/-! ### The commands -/

/-- Every bank of a channel is precharged, as an all-bank refresh and self-refresh have it (R308, R317, R324; for the refresh
PRESUMED, log entry 149). -/
def State.closeRows (s : State) (c : Nat) : State := s.setChan c { s.chan c with openRows := [] }

/-- Whether a refresh falls due: the interval in force has passed since the last fell due (R319). -/
def State.refreshDue (s : State) (c : Nat) : Bool := decide ((s.chan c).refreshed + s.reg 0x5400_0D c ≤ s.now)

/-- The next refresh of a channel falls due one interval from now (R325). -/
def State.refreshFromNow (s : State) (c : Nat) : State := s.setChan c { s.chan c with refreshed := s.now }

/-- REFRESH_DUE (R319, R320): issued, postponed while a port stands at urgency 3, or with the debt at 8 forced. -/
def execRefreshDue (channel : Fin 16) (s : State) : Out :=
  whenLive s fun s =>
    if !([2, 4, 5].contains (s.reg 0x5400_02 channel)) || !s.refreshDue channel then s
    else
      let s1 := s.setChan channel { s.chan channel with refreshed := (s.chan channel).refreshed + s.reg 0x5400_0D channel }
      if 8 ≤ s.reg 0x5400_0F channel then
        ((s1.closeRows channel).bump 0x5400_10 channel).recordLimited second 0x0C4 (some (dm 0x0B)) channel 0
      else if s.anyUrgent channel then s1.bump 0x5400_0F channel
      else s1.closeRows channel

/-- REFRESH_CATCH_UP (R320): with no port at urgency 3 one owed refresh is issued, and back to back with it the next. -/
def execRefreshCatchUp (channel : Fin 16) (s : State) : Out :=
  whenLive s fun s =>
    if s.anyUrgent channel || s.reg 0x5400_0F channel = 0 then s
    else (s.closeRows channel).setReg 0x5400_0F channel (s.reg 0x5400_0F channel - 1)

/-- TEMPERATURE_READ (R319). -/
def execTemperatureRead (channel : Fin 16) (celsius : Int) (s : State) : Out :=
  whenLive s fun s =>
    if !([2, 4, 5].contains (s.reg 0x5400_02 channel)) then s
    else
      let t := max (-128) (min 127 celsius)
      let s1 := s.setRegI 0x5400_0E channel 8 t
      if 85 < t && s1.reg 0x5400_0D channel = 3900 then
        (s1.setReg 0x5400_0D channel 1950).record 0x0C5 (some (dm 0x0C)) channel t
      else if t ≤ 80 && s1.reg 0x5400_0D channel = 1950 then
        (s1.setReg 0x5400_0D channel 3900).record 0x0C5 (some (dm 0x0D)) channel t
      else s1

/-- Whether a channel in service is due to be tracked: once per L:5400.18 (R323). -/
def State.trackDue (s : State) (c : Nat) : Bool :=
  s.reg 0x5400_02 c == 2 && decide ((s.chan c).trackedAt + milli * s.reg 0x5400_18 c ≤ s.now)

/-- The channel whose turn it is to be tracked: the first due one after the one tracked last, in rotation (R323). -/
def State.trackNext (s : State) : Option Nat :=
  let from' := match s.dram.tracked with | some c => c + 1 | none => 0
  ((List.range 16).map fun k => (from' + k) % 16).find? s.trackDue

/-- TRACKING (R323): in rotation, only with no refresh owed and no port at urgency 3; drift out of range evacuates the channel,
which is then trained again. -/
def execTracking (channel : Fin 16) (driftPs : Int) (inRange : Bool) (s : State) : Out :=
  whenLive s fun s =>
    if s.trackNext != some channel.val || s.reg 0x5400_0F channel != 0 || s.anyUrgent channel then s
    else
      let s0 := s.setChan channel { s.chan channel with trackedAt := s.now }
      let s1 := ({ s0 with dram := { s0.dram with tracked := some channel.val } } : State).setRegI 0x5400_1D channel 16 (max (-32768) (min 32767 driftPs))
      if inRange then s1
      else
        let s2 := s1.record 0x0C2 (some (dm 0x05)) channel 0
        if s2.managed && (s2.evacRefusal channel).isNone && !s2.recover.queue.contains (.evacuate channel) then
          (s2.setChan channel { s2.chan channel with trainAfter := true }).requestEvacuation channel
        else s2

/-- A channel's sectors in its usable size. -/
def State.sectors (s : State) (c : Nat) : Nat := s.usableBytes c / 32

/-- Whether the scrubber is due to read a sector of a channel: the sectors of a pass come in their order and spread over
L:5400.1B hours (R314; the order and the spread DESIGN CHOICE, log entry 174). -/
def State.scrubDue (s : State) (c sector : Nat) : Bool :=
  let ch := s.chan c
  let pass := 3600 * second * s.reg 0x5400_1B c
  pass != 0 && sector == ch.scrubbed && sector < s.sectors c &&
    decide (ch.scrubFrom * s.sectors c + pass * sector ≤ s.now * s.sectors c)

/-- The scrubber has read a sector: the next comes, or with the last a new pass (R314). -/
def State.scrubbedOne (s : State) (c : Nat) : State :=
  let ch := s.chan c
  if ch.scrubbed + 1 < s.sectors c then s.setChan c { ch with scrubbed := ch.scrubbed + 1 }
  else s.setChan c { ch with scrubbed := 0, scrubFrom := ch.scrubFrom + 3600 * second * s.reg 0x5400_1B c }

/-- SCRUB_READ (R314): a sector that is due, read in idle time; a corrected one is rewritten, an uncorrectable one logged. -/
def execScrubRead (channel : Fin 16) (sector : Nat) (corrected uncorrectable : Bool) (syndrome : Nat)
    (s : State) : Out :=
  whenLive s fun s =>
    if s.reg 0x5400_02 channel != 2 || !s.scrubDue channel sector || !(s.itemsAt channel).isEmpty ||
      s.reg 0x5400_0F channel != 0 then s
    else
      let s1 := s.scrubbedOne channel
      if uncorrectable then s1.logMemError (channel.val * 2 ^ 32 + sector * 32) (syndrome % 2 ^ 16) 0xFF
      else if corrected then s1.correctedError channel
      else s1

/-- SELF_REFRESH_ENTRY (R324): the entry command, its point of no return. -/
def execSelfRefreshEntry (channel : Fin 16) (s : State) : Out :=
  whenLive s fun s =>
    if s.reg 0x5400_02 channel = 2 && s.flag 0x5400_14 channel && (s.itemsAt channel).isEmpty &&
        (s.chan channel).idleSince + s.reg 0x5400_15 channel * 1000 ≤ s.now &&
        (List.range 42).all (fun p => decide (6000 < s.tolerance p channel)) then
      (((s.closeRows channel).setReg 0x5400_02 channel 3).setReg 0x5400_0F channel 0).bump 0x5400_16 channel
    else s

/-- Whether a channel's entry into self-refresh had begun, before its entry command, as the request that waits longest there
reached it: it had been idle for L:5400.15 with no tolerance in the way, and the entry has not been aborted yet (R324, R325). -/
def State.entryBegun (s : State) (c : Nat) : Bool :=
  let ch := s.chan c
  s.reg 0x5400_02 c == 2 && s.flag 0x5400_14 c && !ch.aborted &&
    ((s.itemsAt c).head?.any fun x => decide (ch.idleSince + s.reg 0x5400_15 c * 1000 ≤ x.issued)) &&
    (List.range 42).all fun p => decide (6000 < s.tolerance p c)
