-- ==== Sys2Proof/Machine/Units.lean ====
section
/-! DEFINITION. Check-value units (R377-R387): control, scans in bursts, Ingot references, completion and errors. -/

namespace Sys2Proof.Machine

set_option Elab.async false

/-- Crucible's first device address and its size (R293). -/
def crucibleBase : Nat := 0x8000000000
/-- Bytes of Crucible (R293). -/
def crucibleSize : Nat := 0x4000000

/-- Whether a scan's range lies in the usable part of one DRAM channel or in Crucible (R379). -/
def State.scanRangeOk (s : State) (a len : Nat) : Bool :=
  (match targetOf a with
    | some t => t < 16 && s.rangeUsable a len
    | none => false) ||
  (crucibleBase ≤ a && a + len ≤ crucibleBase + crucibleSize)

/-- Whether an Ingot is Ready or Scanning. -/
def Ingot.shown (g : Ingot) : Bool := g.st == .ready || g.st == .scanning

/-- Whether a stretch lies inside an Ingot's buffer (R383). -/
def Ingot.holds (g : Ingot) (a len : Nat) : Bool := g.base ≤ a && a + len ≤ g.base + g.size

/-- The final XOR of a unit (R377). -/
def unitXor (u : Nat) : Nat := if u = 3 then 0 else 0xFFFFFFFF

/-- Bytes folded into a unit's running value in ascending order (R377, R378). -/
def foldUnit (u r : Nat) (bs : Bytes) : Nat :=
  if u < 2 then crc32cRun r bs else if u = 2 then crc32Run r bs else crc16Run r bs

/-- The Ingot that a unit's entries name. -/
def State.scanIngot (s : State) (u : Nat) : Option Nat :=
  if s.reg 0x6000_0B u < ingotCount then some (s.reg 0x6000_0B u) else none

/-- A unit leaves running: its reader reference is released (R383). -/
def State.leaveScan (s : State) (u st : Nat) : State :=
  let x := s.scan u
  let s1 := (s.setScan u { x with stopReq := 0 }).setReg 0x6000_07 u st
  match x.ingot with
  | some i => s1.dropRef i (unitReader u)
  | none => s1

/-- A write of L:6000.03, .04, .05 or .0B: locked while the unit runs (R382). -/
def scanFieldOp (key : Nat) : WriteOp := fun s ss u v =>
  if s.reg 0x6000_07 u = 1 then (s, .no (lg 0x05)) else writePlain key s ss u v

/-- Bytes that a unit's next burst brings: up to the end of its range, inside 1 KiB (R291, R380). -/
def Scan.burst (x : Scan) : Nat := min (x.len - x.done) (1024 - (x.start + x.done) % 1024)

/-- The request of that burst: the whole 64-byte beats that its bytes lie in (R291, R380). -/
def Scan.request (x : Scan) : FabReq :=
  let a := x.start + x.done
  { address := a / 64 * 64, beats := ceilDiv' (a % 64 + x.burst) 64, write := false, cls := 2, id := x.done }

/-- A burst of a scan is folded, from the beats that it brought; the last completes it, and a stop asked for acts at its boundary
(R380, R381, R384). -/
def State.foldBurst (s : State) (u : Nat) (beats : Bytes) : State :=
  let x := s.scan u
  let n := x.burst
  let r := foldUnit u (s.reg 0x6000_05 u) (slice beats ((x.start + x.done) % 64) n)
  let done := x.done + n
  let s1 := ((s.setScan u { x with done := done }).setReg 0x6000_05 u r).setReg 0x6000_09 u done
  if x.len ≤ done then
    let s2 := (s1.leaveScan u 3).setReg 0x6000_08 u (Nat.xor r (unitXor u))
    (s2.send (.msix (65 + u))).record 0x0F0 (some (ck 0x01)) u done
  else if x.stopReq = 3 then s1.leaveScan u 2
  else if x.stopReq = 4 then s1.leaveScan u 0
  else s1

/-- A scan ends in error (R385). -/
def State.failScan (s : State) (u : Nat) (c : Code) : State :=
  let s1 := (s.leaveScan u 4).setBlob 0x6000_0A u c.text
  (s1.send (.msix (65 + u))).record 0x0F1 (some c) u (s.scan u).done

/-- The master port of a unit (R294). -/
def unitPort (u : Nat) : Nat := 37 + u

/-- The channel of a device address, if it is DRAM. -/
def channelOf (a : Nat) : Option Nat :=
  match targetOf a with
  | some t => if t < 16 then some t else none
  | none => none

/-- A read at an address was corrected: its channel or bank counts it (R313, R326). -/
def State.noteCorrected (s : State) (a : Nat) : State :=
  match targetOf a with
  | some t => if t < 16 then s.correctedError t else if t < 24 then s.bump 0x5480_04 (t - 16) else s
  | none => s

end Sys2Proof.Machine
end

Task description: Please state how many lines in the listing above hold the string "itemsAt", and nothing more.

Solution for this exercise: 3